**PROBLEM**. Using the listing below, report all lines holding the word "withCheck".

**PROVIDED ENTRIES**.
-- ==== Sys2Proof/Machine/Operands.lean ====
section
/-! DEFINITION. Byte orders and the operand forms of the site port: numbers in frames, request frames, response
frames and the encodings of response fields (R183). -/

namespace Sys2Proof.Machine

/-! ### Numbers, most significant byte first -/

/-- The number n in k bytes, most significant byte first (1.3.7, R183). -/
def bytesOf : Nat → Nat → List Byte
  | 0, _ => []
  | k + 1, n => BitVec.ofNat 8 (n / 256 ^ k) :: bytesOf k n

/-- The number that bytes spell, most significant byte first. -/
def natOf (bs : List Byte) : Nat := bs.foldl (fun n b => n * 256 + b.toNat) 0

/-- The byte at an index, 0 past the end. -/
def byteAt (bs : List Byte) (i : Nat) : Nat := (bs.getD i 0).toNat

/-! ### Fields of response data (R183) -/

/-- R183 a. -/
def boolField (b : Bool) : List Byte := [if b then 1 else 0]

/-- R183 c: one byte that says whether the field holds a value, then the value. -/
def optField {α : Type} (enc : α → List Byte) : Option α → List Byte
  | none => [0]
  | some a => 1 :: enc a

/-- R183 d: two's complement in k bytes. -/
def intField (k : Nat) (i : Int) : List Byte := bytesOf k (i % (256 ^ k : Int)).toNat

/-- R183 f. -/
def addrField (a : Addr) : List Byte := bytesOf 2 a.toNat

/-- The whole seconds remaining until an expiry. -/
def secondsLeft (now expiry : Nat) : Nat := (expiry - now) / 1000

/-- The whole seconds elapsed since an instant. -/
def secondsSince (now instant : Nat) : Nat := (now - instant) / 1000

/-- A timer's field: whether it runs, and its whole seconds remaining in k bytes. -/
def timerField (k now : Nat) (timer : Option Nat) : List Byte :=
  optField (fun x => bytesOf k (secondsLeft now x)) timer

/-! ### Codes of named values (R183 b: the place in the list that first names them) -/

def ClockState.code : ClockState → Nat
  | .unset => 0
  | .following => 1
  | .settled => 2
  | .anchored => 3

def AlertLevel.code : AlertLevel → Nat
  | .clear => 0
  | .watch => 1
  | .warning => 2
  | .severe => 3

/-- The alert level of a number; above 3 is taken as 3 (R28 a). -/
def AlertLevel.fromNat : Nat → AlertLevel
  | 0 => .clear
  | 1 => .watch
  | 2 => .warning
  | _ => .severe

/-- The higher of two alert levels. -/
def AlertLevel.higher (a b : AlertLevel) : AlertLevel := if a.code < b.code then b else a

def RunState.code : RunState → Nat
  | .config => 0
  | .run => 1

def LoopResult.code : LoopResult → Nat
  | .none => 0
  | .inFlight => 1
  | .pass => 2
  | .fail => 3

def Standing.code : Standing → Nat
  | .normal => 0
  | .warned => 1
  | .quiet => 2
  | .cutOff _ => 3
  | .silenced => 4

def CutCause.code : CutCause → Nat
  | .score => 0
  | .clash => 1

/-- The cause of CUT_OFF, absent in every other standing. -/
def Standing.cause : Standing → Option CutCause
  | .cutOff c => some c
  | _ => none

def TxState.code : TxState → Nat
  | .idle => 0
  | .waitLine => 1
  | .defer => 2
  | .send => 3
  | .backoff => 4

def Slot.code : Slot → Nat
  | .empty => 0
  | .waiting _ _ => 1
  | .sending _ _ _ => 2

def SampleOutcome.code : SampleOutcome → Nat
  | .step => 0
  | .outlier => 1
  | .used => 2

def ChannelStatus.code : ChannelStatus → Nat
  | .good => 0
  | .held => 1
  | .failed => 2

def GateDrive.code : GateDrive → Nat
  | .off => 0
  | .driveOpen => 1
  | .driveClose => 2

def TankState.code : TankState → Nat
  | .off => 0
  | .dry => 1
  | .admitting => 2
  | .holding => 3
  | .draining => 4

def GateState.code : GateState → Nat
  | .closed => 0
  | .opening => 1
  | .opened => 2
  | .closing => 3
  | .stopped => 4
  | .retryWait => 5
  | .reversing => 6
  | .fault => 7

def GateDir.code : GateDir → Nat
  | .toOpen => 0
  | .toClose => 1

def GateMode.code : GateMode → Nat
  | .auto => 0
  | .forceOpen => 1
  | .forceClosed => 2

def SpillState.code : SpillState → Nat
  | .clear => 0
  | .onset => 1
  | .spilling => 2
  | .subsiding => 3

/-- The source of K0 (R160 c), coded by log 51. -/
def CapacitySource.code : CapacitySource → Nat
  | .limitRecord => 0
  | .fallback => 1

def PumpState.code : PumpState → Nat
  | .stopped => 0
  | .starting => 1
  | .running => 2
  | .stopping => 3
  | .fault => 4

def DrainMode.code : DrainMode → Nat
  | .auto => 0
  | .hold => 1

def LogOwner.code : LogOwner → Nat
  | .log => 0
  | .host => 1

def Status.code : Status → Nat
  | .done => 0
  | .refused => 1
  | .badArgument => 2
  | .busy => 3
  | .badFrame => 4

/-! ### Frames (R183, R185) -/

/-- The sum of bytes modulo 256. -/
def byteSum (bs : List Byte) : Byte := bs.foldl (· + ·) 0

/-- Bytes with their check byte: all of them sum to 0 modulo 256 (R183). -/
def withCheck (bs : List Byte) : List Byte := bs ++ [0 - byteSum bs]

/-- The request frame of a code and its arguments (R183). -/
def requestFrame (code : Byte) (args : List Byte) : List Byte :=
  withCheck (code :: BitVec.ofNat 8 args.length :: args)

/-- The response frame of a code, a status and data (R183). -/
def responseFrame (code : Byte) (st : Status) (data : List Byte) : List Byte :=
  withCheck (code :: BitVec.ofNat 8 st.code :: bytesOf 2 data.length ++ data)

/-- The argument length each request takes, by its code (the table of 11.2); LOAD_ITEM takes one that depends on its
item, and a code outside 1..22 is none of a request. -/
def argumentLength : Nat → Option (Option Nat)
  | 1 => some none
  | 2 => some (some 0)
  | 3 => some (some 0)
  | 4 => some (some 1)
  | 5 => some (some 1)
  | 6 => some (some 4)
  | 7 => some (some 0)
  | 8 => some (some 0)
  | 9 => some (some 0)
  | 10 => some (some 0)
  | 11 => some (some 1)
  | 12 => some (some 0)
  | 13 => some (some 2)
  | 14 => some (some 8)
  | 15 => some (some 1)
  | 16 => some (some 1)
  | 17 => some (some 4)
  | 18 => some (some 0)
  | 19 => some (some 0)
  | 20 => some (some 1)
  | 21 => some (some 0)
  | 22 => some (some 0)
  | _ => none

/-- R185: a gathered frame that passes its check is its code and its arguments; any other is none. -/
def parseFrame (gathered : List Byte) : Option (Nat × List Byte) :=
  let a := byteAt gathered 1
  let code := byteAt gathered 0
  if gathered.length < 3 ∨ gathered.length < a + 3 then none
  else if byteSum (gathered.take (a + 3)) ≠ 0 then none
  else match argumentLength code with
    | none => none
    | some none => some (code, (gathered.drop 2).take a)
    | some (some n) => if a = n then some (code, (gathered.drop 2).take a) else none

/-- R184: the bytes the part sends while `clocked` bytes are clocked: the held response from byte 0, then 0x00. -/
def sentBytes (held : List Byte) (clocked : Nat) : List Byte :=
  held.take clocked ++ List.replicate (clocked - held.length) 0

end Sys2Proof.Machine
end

**ANSWER BOX**.
def withCheck (bs : List Byte) : List Byte := bs ++ [0 - byteSum bs]
  withCheck (code :: BitVec.ofNat 8 args.length :: args)
  withCheck (code :: BitVec.ofNat 8 st.code :: bytesOf 2 data.length ++ data)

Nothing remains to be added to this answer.